___ RECORDS TO PROCESS

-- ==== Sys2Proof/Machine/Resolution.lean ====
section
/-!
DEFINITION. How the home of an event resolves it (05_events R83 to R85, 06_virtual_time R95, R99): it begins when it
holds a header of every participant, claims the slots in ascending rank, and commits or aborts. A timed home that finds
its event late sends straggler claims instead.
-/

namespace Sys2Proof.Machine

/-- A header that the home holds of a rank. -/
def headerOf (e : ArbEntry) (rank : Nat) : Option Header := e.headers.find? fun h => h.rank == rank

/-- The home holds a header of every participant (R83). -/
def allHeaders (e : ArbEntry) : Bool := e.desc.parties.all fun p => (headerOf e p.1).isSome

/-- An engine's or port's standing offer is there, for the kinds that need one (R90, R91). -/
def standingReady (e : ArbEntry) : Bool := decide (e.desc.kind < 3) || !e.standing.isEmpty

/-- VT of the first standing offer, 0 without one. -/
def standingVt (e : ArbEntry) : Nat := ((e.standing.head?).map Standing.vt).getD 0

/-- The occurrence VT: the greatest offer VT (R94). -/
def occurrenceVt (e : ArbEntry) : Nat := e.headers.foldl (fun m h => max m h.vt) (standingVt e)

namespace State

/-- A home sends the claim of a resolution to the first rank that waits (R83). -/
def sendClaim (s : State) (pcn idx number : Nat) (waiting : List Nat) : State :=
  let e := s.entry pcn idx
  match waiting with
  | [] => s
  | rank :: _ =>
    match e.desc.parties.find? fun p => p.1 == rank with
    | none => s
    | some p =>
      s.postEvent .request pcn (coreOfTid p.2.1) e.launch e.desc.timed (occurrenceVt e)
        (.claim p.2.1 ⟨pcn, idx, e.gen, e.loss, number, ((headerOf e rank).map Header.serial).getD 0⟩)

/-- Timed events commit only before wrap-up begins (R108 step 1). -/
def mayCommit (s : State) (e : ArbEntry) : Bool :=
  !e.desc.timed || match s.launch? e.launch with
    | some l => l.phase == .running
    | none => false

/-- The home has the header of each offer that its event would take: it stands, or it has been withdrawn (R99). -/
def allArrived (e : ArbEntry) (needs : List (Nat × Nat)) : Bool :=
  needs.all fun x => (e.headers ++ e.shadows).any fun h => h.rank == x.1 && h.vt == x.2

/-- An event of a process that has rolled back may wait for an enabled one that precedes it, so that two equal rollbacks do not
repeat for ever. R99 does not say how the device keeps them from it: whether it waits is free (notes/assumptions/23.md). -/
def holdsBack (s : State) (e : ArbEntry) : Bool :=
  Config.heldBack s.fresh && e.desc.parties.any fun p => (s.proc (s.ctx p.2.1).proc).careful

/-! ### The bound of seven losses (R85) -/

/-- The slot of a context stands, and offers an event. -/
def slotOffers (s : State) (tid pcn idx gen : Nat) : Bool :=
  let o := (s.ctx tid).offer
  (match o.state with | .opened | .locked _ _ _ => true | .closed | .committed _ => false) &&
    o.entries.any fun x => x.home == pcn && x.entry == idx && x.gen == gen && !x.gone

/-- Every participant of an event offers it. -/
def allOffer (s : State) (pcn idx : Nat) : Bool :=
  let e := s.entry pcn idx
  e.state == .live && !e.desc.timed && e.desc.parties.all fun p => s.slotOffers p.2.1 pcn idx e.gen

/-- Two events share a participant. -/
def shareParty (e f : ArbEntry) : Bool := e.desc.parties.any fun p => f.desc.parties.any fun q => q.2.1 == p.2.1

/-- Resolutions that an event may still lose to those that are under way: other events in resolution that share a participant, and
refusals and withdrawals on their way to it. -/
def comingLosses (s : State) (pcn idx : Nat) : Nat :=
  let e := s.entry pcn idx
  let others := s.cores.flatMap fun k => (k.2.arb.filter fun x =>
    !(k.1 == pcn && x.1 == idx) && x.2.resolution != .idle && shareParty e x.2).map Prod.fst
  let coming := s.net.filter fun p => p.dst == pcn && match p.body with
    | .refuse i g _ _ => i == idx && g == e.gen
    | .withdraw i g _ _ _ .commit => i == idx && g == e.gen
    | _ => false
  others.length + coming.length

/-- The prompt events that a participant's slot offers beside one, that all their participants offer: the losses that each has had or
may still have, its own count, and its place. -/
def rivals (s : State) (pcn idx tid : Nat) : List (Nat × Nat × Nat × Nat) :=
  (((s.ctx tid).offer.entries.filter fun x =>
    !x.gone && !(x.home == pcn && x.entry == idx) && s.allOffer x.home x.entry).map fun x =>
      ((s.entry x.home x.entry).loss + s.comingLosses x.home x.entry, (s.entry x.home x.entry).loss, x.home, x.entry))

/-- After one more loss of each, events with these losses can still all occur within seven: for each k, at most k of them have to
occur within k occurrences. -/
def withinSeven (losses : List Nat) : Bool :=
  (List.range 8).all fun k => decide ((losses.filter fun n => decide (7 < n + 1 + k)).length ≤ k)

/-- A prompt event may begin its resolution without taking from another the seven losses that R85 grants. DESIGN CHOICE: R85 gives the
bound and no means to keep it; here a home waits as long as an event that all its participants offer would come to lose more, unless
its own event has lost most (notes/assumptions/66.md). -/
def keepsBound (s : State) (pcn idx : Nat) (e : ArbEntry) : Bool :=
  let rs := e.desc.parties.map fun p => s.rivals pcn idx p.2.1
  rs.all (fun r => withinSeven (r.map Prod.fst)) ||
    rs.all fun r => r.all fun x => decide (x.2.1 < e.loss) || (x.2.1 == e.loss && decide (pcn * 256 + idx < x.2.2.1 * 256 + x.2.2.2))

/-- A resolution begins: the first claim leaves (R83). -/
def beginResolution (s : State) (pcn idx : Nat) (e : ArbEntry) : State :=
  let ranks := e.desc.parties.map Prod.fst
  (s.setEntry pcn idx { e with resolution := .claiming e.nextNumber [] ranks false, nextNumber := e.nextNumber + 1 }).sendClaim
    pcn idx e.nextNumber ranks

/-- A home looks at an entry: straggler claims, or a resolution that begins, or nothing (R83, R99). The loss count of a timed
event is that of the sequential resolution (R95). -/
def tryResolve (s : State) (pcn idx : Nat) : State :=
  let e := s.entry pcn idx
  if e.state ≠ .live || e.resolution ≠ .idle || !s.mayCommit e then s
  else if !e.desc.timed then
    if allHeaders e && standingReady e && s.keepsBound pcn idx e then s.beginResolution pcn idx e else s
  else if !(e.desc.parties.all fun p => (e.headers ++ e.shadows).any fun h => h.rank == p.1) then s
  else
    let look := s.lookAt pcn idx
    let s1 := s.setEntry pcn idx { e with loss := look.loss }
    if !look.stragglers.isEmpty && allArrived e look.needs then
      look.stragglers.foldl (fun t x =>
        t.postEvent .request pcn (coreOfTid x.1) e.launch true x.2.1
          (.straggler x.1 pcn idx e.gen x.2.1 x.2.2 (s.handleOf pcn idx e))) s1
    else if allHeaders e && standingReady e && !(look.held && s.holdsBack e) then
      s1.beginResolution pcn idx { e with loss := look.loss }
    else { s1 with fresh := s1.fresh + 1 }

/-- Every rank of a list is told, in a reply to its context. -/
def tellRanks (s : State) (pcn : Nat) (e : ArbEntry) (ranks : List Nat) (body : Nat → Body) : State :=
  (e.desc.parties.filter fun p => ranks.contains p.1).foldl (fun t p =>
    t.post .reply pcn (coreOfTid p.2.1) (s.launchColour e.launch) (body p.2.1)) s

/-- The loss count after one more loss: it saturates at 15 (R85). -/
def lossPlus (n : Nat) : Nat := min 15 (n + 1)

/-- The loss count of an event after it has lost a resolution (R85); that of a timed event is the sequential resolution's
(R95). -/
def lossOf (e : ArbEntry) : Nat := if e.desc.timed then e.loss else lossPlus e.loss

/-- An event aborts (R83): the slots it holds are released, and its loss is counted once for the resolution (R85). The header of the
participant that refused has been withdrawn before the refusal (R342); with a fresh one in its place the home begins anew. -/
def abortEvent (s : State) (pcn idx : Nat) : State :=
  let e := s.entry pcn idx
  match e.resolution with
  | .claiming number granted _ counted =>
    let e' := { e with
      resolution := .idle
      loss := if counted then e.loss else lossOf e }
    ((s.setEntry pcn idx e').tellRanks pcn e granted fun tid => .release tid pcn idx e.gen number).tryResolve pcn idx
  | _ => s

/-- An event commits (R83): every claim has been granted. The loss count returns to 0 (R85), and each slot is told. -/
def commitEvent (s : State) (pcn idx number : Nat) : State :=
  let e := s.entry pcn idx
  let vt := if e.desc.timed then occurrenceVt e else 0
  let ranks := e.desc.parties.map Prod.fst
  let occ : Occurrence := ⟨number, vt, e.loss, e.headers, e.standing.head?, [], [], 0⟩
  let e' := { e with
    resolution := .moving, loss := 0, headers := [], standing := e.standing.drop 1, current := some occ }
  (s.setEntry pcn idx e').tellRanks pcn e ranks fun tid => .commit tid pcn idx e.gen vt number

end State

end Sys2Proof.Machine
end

______

PROBLEM REQUIREMENTS » Within the data above, the lines from the one with "def slotOffers (s" to the one with "def allOffer (s" must be repeated exactly; no other line belongs in the answer.

TASK SOLUTION »
def slotOffers (s : State) (tid pcn idx gen : Nat) : Bool :=
  let o := (s.ctx tid).offer
  (match o.state with | .opened | .locked _ _ _ => true | .closed | .committed _ => false) &&
    o.entries.any fun x => x.home == pcn && x.entry == idx && x.gen == gen && !x.gone

/-- Every participant of an event offers it. -/
def allOffer (s : State) (pcn idx : Nat) : Bool :=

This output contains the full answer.